The euro and British pound both slipped slightly against the dollar, reflecting the greenback’s broad-based strength. Analysts said the dollar’s resilience underscores its status as a safe-haven asset during periods of global uncertainty.

CORRECTIVE PULLBACK
A third trader noted that the peso was also pressured by concerns over domestic inflation and economic growth.

The Bangko Sentral ng Pilipinas (BSP) last week raised its inflation forecasts, projecting it to average 6.3% this year and 4.3% in 2027 — both above its 2%-4% target.

These upward revisions come amid rising global commodity prices, particularly oil, which could feed into higher transport and production costs.
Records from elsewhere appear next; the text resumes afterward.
/-- The header of the snapshot that drains (R384, R389); the signature is hedged (log 18). -/
def headerBytes (s : State) : List Byte :=
  let start := headerStart s (slotNo s.snap s.snap.slot).body ++ (List.range 4).flatMap (fun d => toBytes 20 ((s.snap.serials[d]?).getD 0))
  let pk := publicKeyBytes s.trust
  if hasKey s then
    let signed := fixedBytes 0x100 (start ++ digest pk) ++ pk
    signed ++ fixedBytes 3309 (Config.signature s.freeCtr signed)
  else fixedBytes headerLen start

/-- Step 6 of R382: the header, with FUA. -/
def writeHeader (s : State) : State :=
  let n := s.snap
  sendNvme (drainPhase s 8) 0 (.write (n.slot * n.half) (blocksFor headerLen) true) none

/-- The header has been written: the slot is valid, the stage free, SNAP_NOTE posted (R382). -/
def finishDrain (s : State) : State :=
  let n := s.snap
  let x := { slotNo n n.slot with header := headerBytes s }
  snapEnd { useFree s 3 with snap := putUsable (putSlotNo n n.slot x) n.slot true } 0 0

/-- The next step of a drain for which nothing is outstanding (R382). -/
def nextDrain (s : State) : State :=
  match s.snap.phase with
  | 1 => readOld s
  | 2 => zeroHeader s
  | 3 => flushDrives s
  | 4 => flushDrives s
  | 5 => writeBody s
  | 6 => sendNvme (drainPhase s 7) 0 .flush none
  | 7 => writeHeader s
  | _ => s

/-- The segment that a drain in step 3 comes to next; the first one awaits the header of zeros (R382). -/
def segDue (n : Snap) : Option (Nat × Nat × Nat) :=
  if n.phase = 3 ∧ (n.segs ≠ [] ∨ n.waits = []) then (segmentsIn n.regions)[n.segs.length]? else none

/-- The drain goes on: segments follow one another, every other step awaits the completion of what was sent (R382). -/
def drainStep (s : State) : State :=
  match segDue s.snap with
  | some g => drainSegment s (buildSegment s s.snap.segs.length g)
  | none => if s.snap.waits = [] then nextDrain s else s

/-- SNAPSHOT_DRAIN: the next step of the drain, once every granule is staged (R382; DEDUCED, log 49). -/
def execSnapshotDrain (s : State) : Answer :=
  let n := s.snap
  if tramsOff s ∨ headsUp s = false ∨ s.flt.takeover.isSome ∨ n.rate = 0 then .next s
  else if n.op = 3 ∨ (n.op = 2 ∧ n.todo = []) then .next (drainStep s) else .next s

/-! ### Restores (R386) -/

/-- Region i is selected. -/
def regionPicked (n : Snap) (i : Nat) : Bool := bit n.mask i

/-- The selected regions of the manifest that a restore reads. -/
def pickedRegions (n : Snap) : List (Nat × Nat) :=
  (((List.range n.regions.length).zip n.regions).filter (fun e => regionPicked n e.1)).map (·.2)

/-- The selected tensors. -/
def pickedTensors (n : Snap) : List Tensor := n.tensors.filter (fun t => withinOne (pickedRegions n) t.pa t.bytes)

/-- The selected segments, by their numbers. -/
def pickedSegs (n : Snap) (x : Slot) : List Nat :=
  (List.range (slotSegCount x)).filter (fun i => match (slotSegs x)[i]? with | some g => regionPicked n g.region | none => false)

/-- A manifest's record passes step 3 of R386. -/
def recordFits (t : Tensor) : Bool :=
  !narrowFormat t.fmt || (recordOk t.recData && bit (field t.recData 3 1) 0 && decide (bits (field t.recData 1 1) 0 5 = t.fmt))

/-- A segment is a part of its region that a drive in use holds; another manifest than the device's own may say otherwise (DESIGN CHOICE, log
31). -/
def segmentLies (n : Snap) (g : Segm) : Bool :=
  decide (g.drive < n.drives ∧ g.len % 4096 = 0 ∧ g.offset % 4096 = 0 ∧ g.len ≤ 2 ^ 26) &&
  (match n.regions[g.region]? with | some r => decide (g.offset + g.len ≤ r.2) | none => false)

/-- The result of steps 1 to 3 of R386, none when they pass. -/
def restoreRefusal (s : State) (x : Slot) : Option Nat :=
  let n := s.snap
  let rs := pickedRegions n
  if slotHolds n x = false then some 7
  else if slotUnsigned x ∧ n.unsignedOk = false then some 7
  else if slotUnsigned x = false ∧ slotOwnKey s x = false ∧ n.foreignOk = false then some 7
  else if rs.all (regionLies s) = false ∨ (pickedSegs n x).any (fun i => !((slotSegs x)[i]?).any (segmentLies n)) then some 9
  else if stageHolds s rs = false then some 2
  else if (pickedTensors n).all recordFits = false then some 8
  else none

/-- A save that a gob holds of the granule is void: no drop undoes what a restore writes (R386). -/
def dropSaves (s : State) (k g : Nat) : State := modStack s k (fun x => { x with saved := x.saved.filter (fun v => decide (v.offset ≠ g)) })

/-- One granule and its entry go back to their place, past the gob (R386). -/
def restoreCell (s : State) (e : Nat × List Host.Cell × Word64) : State :=
  let s := match locate s e.1 with | .hbm k o => dropSaves s k (o / 4096 * 4096) | _ => s
  let s := (stackArrive s .foreman 0 e.1 ((List.range 4096).map (fun i => cellAt e.2.1 (e.1 + i)))).1
  (physEntry s .foreman 0 e.1 e.2.2).1

/-- Steps 5 and 6 of R386: the stage goes to the regions, then the records, SNAP_NOTE (DEDUCED, log 31). -/
def finishRestore (s : State) : State :=
  let n := s.snap
  let s := n.staged.foldl restoreCell s
  let s := ((pickedTensors n).filter (fun t => decide (t.recPa ≠ 0))).foldl (fun s t => (stackArrive s .foreman 0 t.recPa t.recData).1) s
  snapEnd s 0 0

/-- The read of segment i is sent (R386). -/
def sendSegRead (x : Slot) (s : State) (i : Nat) : State :=
  match (slotSegs x)[i]? with
  | some g => sendNvme s g.drive (.read g.lba 16416) (some i)
  | none => s

/-- The manifest has been read again: steps 1 to 3, then the reads of step 4 (R386). -/
def judgeRestore (s : State) : State :=
  let x := slotNo s.snap s.snap.slot
  let s := { s with snap := { s.snap with round := slotRound x, regions := slotRegions x, tensors := slotTensors x } }
  match restoreRefusal s x with
  | some res => snapEnd s res 0
  | none =>
    let todo := pickedSegs s.snap x
    if todo = [] then finishRestore s else todo.foldl (sendSegRead x) { s with snap := { s.snap with segTodo := todo } }

/-- RESTORE is accepted: the manifest is read again (R386). -/
def startRestore (s : State) (slot mask : Nat) (foreignOk unsignedOk : Bool) : State :=
  let x := slotNo s.snap slot
  let s := { s with snap := { freshOperation s.snap 4 true slot with
    round := slotRound x, regions := slotRegions x, tensors := slotTensors x, mask := mask, foreignOk := foreignOk, unsignedOk := unsignedOk } }
  sendNvme (sendNvme s 0 (.read (slot * s.snap.half) (blocksFor headerLen)) none) 0 (.read (bodyLba s.snap slot) (blocksFor (slotBodyLen x))) none

/-- RESTORE (R386). -/
def execRestore (m : Nat) (r : Req) (s : State) : Answer :=
  .next (request s m 0x62 2 (0, 0) r
    (fun s =>
      if r.len ≠ 10 ∨ 1 < pay r 0 1 ∨ 3 < pay r 1 1 then (3, [])
      else if working s ∨ s.rnd.backfill ∨ s.snap.op ≠ 0 then (7, [])
      else if slotUsable s.snap (pay r 0 1) = false then (3, [])
      else (0, []))
    (fun s => startRestore s (pay r 0 1) (pay r 2 8) (bit (pay r 1 1) 0) (bit (pay r 1 1) 1)))

/-- What a drive holds of a segment. -/
def diskSegOf (x : Slot) (g : Segm) : DiskSeg :=
  (x.segs.find? (fun d => decide (d.drive = g.drive ∧ d.lba = g.lba))).getD { drive := g.drive, lba := g.lba }

/-- The n bytes of a segment on a drive. -/
def diskBytes (d : DiskSeg) (n : Nat) : List Byte :=
  (List.range n).map (fun i => match d.data.find? (fun c => decide (c.1 = i)) with | some c => c.2 | none => 0)

/-- The granules of a segment as the stage takes them. -/
def stageSegment (s : State) (base : Nat) (g : Segm) (data : List Byte) (side : List Word64) : List (Nat × List Host.Cell × Word64) :=
  (List.range (g.len / 4096)).map (fun j =>
    let pa := homeAddr s (base + g.offset + 4096 * j)
    (pa, cellsAt pa ((data.drop (4096 * j)).take 4096), (side[j]?).getD 0))

/-- Segment i has been read into the stage, on its way disturbed or not; a digest that mismatches is read once more, a second time it ends
the restore (R386). -/
def readSegment (s : State) (i : Nat) (disturbed : Bool) : State :=
  let n := s.snap
  let x := slotNo n n.slot
  match (slotSegs x)[i]? with
  | none => s
  | some g =>
    let d := diskSegOf x g
    let base := ((n.regions[g.region]?).getD (0, 0)).1
    let data := diskBytes d g.len
    let side := (List.range (g.len / 4096)).map (fun j => (d.side[j]?).getD 0)
    let s := { s with snap := { n with digested := n.digested + segBytes g } }
    if disturbed ∨ segDigest data side base g.offset ≠ g.digest then
      if n.mismatched.contains i then snapEnd s 6 i
      else sendSegRead x { s with snap := { s.snap with mismatched := n.mismatched ++ [i] } } i
    else
      let s := { s with snap := { s.snap with
        segTodo := n.segTodo.erase i, staged := n.staged ++ stageSegment s base g data side, stagedBytes := n.stagedBytes + g.len } }
      if s.snap.segTodo = [] then finishRestore { s with snap := { s.snap with op := 5 } } else s

/-- An operation whose NVMe command failed ends with MEDIA (R374). -/
def mediaError (s : State) : State := snapEnd s 5 0

/-- The oldest command that drive d has not completed (R374). -/
def oldestJob (n : Snap) (d : Nat) : Option NvmeJob := n.waits.find? (fun w => decide (w.drive = d))

/-- What follows a command that completed well: the header ends a drain, the manifest's reads lead on to a restore's steps, a segment goes
into the stage (R382, R386). -/
def nvmeDone (s : State) (w : NvmeJob) (disturbed : Bool) : State :=
  match s.snap.op, w.seg with
  | 3, _ => if s.snap.phase = 8 then finishDrain s else s
  | 4, some i => readSegment s i disturbed
  | 4, none => if s.snap.waits = [] then judgeRestore s else s
  | _, _ => s

/-- NVME_COMPLETION: the oldest command of the drive completes; `disturbed` says that what a read brings was altered on its way (R374,
R386; DEDUCED, log 31). -/
def execNvmeCompletion (drive : Nat) (ok disturbed : Bool) (s : State) : Answer :=
  if headsUp s = false ∨ s.flt.takeover.isSome ∨ tramsOff s then .next s
  else
    match oldestJob s.snap drive with
    | none => .next s
    | some w =>
      let s := { s with snap := { s.snap with waits := s.snap.waits.erase w } }
      if ok then .next (nvmeDone s w disturbed) else .next (mediaError s)

/-- NVME_TIMEOUT: the oldest command of the drive has not completed in ten seconds (R374; DEDUCED, log 31). -/
def execNvmeTimeout (drive : Nat) (s : State) : Answer :=
  if headsUp s = false then .next s
  else
    match oldestJob s.snap drive with
    | none => .next s
    | some w => .next (mediaError (advance s (w.since + 10000000000)))

/-- SNAPSHOT_LINK_LOSS (R383, R397). -/
def execSnapshotLinkLoss (s : State) : Answer :=
  let s := snapAbort s
  .next { s with snap := { s.snap with rate := 0, width := 0 } }

/-- One slot of the SLOT_INFO reply: six bytes of flags, SEQ, ROUND, NSEG (R396; the layout's gap is the model's, log 31). -/
def slotInfoBytes (s : State) (i : Nat) : List Byte :=
  let x := slotNo s.snap i
  if slotUsable s.snap i then
    toBytes 6 (1 + 2 * b2n (!slotUnsigned x) + 4 * b2n (slotOwnKey s x)) ++ toBytes 8 (slotSeq x) ++ toBytes 6 (slotRound x) ++
    toBytes 4 (slotSegCount x)
  else List.replicate 24 (0 : Byte)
Inflation is also expected to remain above 5% for the rest of the year, adding to concerns about purchasing power and economic stability.

The BSP last week raised its key policy rate by 25 basis points to 4.5%, its first rate hike since October 2023 and signaling a shift away from its previous easing cycle.

Central bank officials have said further tightening might be needed to contain inflationary pressures.

Traders said the peso’s movement would continue to depend on global developments, particularly oil prices and US monetary policy signals.

Some expect a corrective pullback if the currency approaches the P61.80 level, although risks remain tilted to further weakness.

For the near term, analysts expect the peso to trade at P61.40 to P61.70, with volatility likely to persist amid the war and shifting market expectations.